**Recorded information**:

Start of Block

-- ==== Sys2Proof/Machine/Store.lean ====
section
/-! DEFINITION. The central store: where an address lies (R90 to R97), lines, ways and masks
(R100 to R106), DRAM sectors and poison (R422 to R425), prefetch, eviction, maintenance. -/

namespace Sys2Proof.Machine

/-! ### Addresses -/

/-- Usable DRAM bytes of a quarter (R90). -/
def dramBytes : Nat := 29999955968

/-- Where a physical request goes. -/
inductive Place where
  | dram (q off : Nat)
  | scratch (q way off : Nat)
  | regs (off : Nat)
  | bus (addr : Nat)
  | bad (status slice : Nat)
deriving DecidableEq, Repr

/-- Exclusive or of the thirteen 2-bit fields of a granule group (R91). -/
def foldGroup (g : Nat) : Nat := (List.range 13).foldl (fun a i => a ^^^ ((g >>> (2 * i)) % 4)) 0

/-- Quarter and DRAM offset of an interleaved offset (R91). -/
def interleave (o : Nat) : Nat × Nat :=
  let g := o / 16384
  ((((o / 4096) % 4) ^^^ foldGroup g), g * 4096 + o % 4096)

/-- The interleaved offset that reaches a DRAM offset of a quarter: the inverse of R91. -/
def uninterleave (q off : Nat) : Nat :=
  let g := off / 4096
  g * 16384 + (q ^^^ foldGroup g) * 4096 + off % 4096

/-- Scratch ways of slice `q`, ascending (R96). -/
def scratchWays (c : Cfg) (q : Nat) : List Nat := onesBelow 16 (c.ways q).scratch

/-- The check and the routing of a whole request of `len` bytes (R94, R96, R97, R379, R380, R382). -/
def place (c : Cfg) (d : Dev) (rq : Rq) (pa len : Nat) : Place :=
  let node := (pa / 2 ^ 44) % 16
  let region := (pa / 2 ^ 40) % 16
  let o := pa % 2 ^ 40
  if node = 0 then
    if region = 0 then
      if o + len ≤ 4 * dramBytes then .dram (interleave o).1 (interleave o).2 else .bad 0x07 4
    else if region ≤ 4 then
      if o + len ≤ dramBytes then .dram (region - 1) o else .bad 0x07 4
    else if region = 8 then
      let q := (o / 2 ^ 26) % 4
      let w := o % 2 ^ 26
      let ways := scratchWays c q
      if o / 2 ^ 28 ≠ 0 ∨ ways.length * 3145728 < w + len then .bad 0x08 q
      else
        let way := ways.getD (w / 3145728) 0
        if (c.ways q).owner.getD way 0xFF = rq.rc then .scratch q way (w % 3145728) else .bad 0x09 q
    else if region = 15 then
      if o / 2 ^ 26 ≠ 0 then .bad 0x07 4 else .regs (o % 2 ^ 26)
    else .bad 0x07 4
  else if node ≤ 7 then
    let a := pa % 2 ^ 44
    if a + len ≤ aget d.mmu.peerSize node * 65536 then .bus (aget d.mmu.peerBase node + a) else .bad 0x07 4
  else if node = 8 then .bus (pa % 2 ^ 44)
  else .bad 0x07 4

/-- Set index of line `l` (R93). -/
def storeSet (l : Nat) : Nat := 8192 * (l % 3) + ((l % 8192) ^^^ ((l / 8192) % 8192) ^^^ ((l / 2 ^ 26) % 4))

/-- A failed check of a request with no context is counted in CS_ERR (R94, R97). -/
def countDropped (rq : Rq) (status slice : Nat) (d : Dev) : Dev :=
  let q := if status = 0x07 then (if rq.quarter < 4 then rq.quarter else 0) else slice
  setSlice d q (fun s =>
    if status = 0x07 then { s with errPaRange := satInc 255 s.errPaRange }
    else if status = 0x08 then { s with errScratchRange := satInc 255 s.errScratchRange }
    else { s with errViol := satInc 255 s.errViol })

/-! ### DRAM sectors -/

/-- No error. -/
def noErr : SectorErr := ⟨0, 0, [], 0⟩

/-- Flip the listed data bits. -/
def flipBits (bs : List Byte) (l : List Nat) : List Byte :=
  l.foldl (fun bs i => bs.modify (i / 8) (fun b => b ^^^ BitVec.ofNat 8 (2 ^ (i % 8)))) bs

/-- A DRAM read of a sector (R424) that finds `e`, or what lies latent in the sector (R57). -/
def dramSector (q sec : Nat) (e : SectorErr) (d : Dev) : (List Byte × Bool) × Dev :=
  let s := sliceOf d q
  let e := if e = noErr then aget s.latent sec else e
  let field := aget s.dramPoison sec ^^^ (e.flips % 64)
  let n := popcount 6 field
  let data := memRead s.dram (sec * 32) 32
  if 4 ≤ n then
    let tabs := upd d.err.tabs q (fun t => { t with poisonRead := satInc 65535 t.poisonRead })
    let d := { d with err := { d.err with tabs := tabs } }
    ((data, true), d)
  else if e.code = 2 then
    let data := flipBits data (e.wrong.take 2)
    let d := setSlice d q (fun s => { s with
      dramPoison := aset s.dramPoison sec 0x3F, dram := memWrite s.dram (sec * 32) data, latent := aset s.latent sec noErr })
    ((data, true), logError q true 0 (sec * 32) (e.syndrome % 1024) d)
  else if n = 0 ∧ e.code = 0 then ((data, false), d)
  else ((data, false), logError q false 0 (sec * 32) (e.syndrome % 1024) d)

End of Block
Start of Block

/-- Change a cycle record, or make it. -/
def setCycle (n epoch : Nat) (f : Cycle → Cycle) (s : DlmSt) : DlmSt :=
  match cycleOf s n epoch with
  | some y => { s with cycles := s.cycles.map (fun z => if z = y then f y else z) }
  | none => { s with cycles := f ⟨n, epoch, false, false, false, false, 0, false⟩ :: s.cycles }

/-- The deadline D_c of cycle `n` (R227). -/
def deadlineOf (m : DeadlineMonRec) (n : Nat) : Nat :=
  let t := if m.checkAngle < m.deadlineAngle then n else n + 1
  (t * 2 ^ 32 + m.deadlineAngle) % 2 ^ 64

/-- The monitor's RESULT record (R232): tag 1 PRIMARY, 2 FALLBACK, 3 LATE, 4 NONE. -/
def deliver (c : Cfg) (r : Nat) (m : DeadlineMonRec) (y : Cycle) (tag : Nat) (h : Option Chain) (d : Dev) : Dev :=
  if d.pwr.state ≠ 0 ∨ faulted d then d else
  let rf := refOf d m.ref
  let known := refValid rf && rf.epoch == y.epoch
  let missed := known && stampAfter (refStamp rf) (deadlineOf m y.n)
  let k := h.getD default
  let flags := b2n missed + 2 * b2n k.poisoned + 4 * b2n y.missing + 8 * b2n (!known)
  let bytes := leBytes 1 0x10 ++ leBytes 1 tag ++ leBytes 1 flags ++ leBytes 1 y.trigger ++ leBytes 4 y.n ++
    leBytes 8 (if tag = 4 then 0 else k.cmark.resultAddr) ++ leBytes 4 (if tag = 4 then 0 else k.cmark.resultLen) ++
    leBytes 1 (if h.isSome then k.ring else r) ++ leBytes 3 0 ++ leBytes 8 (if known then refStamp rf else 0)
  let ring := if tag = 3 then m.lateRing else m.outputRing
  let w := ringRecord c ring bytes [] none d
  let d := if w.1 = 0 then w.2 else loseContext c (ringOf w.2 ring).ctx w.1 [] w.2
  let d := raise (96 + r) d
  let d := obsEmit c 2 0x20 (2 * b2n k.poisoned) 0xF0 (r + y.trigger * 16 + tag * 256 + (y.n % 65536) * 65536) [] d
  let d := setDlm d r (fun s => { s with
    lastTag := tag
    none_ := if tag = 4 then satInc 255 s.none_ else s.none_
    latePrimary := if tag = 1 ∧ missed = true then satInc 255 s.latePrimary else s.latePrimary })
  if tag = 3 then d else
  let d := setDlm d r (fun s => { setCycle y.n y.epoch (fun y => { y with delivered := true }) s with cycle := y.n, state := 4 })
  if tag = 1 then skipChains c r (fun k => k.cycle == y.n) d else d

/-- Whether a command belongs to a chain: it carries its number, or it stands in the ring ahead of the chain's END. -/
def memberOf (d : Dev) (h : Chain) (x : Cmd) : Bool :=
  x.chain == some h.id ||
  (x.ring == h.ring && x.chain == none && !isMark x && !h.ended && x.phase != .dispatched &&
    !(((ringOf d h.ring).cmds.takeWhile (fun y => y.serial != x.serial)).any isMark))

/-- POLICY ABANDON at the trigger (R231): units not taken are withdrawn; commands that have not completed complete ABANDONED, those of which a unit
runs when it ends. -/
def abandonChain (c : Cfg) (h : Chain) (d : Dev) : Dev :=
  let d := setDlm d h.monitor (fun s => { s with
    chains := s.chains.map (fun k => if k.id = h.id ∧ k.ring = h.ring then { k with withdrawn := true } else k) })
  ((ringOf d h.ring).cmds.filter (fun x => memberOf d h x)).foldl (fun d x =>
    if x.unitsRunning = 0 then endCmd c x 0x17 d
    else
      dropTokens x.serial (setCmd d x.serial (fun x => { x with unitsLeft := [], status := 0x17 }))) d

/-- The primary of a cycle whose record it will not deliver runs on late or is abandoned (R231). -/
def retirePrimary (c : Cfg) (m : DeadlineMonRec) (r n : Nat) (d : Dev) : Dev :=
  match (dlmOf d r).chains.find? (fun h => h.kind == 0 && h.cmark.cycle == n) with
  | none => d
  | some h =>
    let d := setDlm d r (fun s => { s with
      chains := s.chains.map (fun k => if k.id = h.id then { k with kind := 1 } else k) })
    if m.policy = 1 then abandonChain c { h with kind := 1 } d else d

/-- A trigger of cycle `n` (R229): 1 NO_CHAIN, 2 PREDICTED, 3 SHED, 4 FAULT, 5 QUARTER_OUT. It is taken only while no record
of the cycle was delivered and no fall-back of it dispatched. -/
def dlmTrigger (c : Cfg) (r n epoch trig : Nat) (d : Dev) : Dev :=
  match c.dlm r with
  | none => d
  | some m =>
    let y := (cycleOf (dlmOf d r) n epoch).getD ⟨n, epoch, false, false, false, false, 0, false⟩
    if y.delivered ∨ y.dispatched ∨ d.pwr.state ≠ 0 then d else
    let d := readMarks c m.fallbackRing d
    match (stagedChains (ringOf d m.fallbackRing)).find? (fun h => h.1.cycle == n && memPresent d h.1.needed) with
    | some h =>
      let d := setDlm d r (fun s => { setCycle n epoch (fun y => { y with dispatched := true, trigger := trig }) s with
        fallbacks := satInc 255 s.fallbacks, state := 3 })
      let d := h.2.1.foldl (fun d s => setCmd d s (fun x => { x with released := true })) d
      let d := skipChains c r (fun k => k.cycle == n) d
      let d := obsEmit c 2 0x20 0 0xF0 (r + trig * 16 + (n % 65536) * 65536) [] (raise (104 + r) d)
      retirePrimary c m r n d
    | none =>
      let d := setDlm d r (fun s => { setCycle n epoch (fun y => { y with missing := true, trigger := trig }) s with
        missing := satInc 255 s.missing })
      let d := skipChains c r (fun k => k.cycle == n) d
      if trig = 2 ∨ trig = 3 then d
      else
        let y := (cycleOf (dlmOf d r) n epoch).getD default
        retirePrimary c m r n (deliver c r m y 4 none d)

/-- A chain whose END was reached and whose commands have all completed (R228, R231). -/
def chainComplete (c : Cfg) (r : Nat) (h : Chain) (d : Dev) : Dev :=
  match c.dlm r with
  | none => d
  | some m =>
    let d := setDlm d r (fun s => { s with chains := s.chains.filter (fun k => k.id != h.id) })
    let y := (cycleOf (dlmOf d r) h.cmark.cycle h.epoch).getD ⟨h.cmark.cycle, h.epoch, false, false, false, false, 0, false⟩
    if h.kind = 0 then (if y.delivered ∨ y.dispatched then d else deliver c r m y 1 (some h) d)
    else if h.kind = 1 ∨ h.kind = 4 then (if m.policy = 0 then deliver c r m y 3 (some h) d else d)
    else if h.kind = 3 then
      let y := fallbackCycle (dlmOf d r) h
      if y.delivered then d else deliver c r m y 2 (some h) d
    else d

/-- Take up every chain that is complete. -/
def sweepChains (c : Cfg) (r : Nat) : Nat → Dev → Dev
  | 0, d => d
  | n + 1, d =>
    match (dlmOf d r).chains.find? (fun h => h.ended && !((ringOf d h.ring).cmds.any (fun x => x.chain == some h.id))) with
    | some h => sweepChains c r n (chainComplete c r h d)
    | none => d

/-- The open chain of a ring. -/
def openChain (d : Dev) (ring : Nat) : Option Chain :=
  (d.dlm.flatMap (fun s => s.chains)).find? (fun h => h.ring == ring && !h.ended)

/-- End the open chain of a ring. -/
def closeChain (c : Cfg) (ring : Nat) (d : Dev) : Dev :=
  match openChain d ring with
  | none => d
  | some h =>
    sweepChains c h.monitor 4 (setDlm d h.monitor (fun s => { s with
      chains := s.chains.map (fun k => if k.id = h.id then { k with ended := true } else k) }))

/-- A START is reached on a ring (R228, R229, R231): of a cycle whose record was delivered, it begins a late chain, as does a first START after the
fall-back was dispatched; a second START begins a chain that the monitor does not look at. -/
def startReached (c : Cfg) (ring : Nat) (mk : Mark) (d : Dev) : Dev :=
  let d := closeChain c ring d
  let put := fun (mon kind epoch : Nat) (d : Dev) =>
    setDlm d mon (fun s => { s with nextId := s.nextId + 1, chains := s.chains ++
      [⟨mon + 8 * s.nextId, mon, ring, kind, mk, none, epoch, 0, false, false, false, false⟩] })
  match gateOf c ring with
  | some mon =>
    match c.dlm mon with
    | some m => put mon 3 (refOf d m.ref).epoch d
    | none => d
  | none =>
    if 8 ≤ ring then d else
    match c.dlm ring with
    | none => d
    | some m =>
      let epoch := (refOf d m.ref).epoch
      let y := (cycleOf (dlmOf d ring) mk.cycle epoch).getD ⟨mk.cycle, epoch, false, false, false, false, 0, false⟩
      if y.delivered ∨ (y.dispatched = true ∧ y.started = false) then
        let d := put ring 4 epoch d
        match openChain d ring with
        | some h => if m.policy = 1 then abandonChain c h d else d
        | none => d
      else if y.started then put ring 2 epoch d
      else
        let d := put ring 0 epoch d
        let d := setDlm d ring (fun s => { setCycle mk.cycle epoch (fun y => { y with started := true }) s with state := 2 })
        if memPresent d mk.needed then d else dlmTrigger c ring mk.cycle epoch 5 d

End of Block
Start of Block

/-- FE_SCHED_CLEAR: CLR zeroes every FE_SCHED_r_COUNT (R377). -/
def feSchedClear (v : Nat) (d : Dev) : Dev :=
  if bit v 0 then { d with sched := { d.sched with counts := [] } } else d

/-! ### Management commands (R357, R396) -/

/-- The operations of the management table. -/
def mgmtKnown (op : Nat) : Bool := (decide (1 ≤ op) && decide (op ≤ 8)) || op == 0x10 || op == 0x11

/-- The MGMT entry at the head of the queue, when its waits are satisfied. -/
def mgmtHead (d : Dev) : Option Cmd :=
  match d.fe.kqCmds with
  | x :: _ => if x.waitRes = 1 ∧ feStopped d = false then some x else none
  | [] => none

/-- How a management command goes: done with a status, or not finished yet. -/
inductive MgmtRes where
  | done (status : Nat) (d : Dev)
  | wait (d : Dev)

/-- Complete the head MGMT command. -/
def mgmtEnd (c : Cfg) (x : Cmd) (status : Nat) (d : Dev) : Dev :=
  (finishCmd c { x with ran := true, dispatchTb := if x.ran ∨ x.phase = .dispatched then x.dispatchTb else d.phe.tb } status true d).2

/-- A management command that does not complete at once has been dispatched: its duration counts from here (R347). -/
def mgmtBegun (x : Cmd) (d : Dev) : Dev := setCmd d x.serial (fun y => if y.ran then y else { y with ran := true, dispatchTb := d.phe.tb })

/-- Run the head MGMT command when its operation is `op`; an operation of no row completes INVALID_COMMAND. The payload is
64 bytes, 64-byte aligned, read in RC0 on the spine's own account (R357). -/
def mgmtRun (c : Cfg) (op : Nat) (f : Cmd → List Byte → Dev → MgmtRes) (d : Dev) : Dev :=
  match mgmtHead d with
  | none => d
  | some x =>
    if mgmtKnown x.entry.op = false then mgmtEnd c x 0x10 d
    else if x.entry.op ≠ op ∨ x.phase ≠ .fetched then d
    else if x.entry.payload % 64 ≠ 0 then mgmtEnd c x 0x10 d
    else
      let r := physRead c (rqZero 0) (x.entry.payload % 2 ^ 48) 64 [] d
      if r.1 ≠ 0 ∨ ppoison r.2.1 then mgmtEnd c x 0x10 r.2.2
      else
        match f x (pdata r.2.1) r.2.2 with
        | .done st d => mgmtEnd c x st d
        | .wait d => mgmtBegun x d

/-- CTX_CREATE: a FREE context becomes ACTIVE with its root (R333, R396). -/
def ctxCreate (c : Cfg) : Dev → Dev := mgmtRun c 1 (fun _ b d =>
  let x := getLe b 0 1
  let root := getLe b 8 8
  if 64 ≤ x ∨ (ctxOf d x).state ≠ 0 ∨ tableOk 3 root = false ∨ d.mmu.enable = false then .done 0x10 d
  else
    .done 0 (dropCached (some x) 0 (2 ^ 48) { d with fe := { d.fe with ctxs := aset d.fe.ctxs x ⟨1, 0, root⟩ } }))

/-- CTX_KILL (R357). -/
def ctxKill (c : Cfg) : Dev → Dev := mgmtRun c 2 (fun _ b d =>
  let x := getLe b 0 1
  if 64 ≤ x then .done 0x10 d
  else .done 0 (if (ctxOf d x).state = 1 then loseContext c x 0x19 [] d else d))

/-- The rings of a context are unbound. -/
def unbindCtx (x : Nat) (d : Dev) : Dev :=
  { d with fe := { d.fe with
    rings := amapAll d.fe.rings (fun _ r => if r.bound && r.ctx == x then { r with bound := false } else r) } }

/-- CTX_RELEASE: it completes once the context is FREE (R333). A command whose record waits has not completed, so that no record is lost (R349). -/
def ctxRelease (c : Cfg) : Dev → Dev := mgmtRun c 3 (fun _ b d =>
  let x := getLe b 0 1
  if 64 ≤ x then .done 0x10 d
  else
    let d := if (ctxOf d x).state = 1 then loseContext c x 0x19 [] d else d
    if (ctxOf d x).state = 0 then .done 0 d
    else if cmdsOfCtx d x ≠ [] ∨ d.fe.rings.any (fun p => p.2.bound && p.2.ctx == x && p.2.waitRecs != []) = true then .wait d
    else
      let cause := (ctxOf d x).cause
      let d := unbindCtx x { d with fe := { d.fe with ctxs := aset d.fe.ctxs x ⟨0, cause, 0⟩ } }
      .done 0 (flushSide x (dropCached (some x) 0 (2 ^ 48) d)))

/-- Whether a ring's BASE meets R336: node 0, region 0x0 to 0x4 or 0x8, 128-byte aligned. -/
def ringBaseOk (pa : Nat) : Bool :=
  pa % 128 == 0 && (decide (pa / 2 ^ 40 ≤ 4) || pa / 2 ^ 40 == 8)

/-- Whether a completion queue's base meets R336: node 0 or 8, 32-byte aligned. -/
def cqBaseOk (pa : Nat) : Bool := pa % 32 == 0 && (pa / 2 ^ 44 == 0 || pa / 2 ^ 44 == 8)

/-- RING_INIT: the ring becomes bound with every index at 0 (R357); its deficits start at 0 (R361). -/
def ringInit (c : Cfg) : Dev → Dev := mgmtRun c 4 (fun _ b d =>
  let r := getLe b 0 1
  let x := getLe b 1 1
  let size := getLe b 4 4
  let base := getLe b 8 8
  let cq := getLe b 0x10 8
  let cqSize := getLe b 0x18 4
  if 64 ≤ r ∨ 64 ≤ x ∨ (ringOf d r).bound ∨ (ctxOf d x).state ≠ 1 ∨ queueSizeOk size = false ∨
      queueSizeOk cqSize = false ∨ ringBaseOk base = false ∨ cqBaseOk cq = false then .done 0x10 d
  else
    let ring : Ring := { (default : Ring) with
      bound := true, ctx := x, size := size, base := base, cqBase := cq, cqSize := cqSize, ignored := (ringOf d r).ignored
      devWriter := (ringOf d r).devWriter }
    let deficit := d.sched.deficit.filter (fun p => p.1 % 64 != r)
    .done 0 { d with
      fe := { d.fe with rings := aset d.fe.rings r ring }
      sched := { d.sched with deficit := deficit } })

End of Block

**Task details**:
Take the stretch of lines above from the one containing "def noErr : SectorErr := ⟨0, 0, [], 0⟩" through the one containing "else ((data, false), logError" and repeat it exactly, adding no other line.

**Answer section**:
def noErr : SectorErr := ⟨0, 0, [], 0⟩

/-- Flip the listed data bits. -/
def flipBits (bs : List Byte) (l : List Nat) : List Byte :=
  l.foldl (fun bs i => bs.modify (i / 8) (fun b => b ^^^ BitVec.ofNat 8 (2 ^ (i % 8)))) bs

/-- A DRAM read of a sector (R424) that finds `e`, or what lies latent in the sector (R57). -/
def dramSector (q sec : Nat) (e : SectorErr) (d : Dev) : (List Byte × Bool) × Dev :=
  let s := sliceOf d q
  let e := if e = noErr then aget s.latent sec else e
  let field := aget s.dramPoison sec ^^^ (e.flips % 64)
  let n := popcount 6 field
  let data := memRead s.dram (sec * 32) 32
  if 4 ≤ n then
    let tabs := upd d.err.tabs q (fun t => { t with poisonRead := satInc 65535 t.poisonRead })
    let d := { d with err := { d.err with tabs := tabs } }
    ((data, true), d)
  else if e.code = 2 then
    let data := flipBits data (e.wrong.take 2)
    let d := setSlice d q (fun s => { s with
      dramPoison := aset s.dramPoison sec 0x3F, dram := memWrite s.dram (sec * 32) data, latent := aset s.latent sec noErr })
    ((data, true), logError q true 0 (sec * 32) (e.syndrome % 1024) d)
  else if n = 0 ∧ e.code = 0 then ((data, false), d)
  else ((data, false), logError q false 0 (sec * 32) (e.syndrome % 1024) d)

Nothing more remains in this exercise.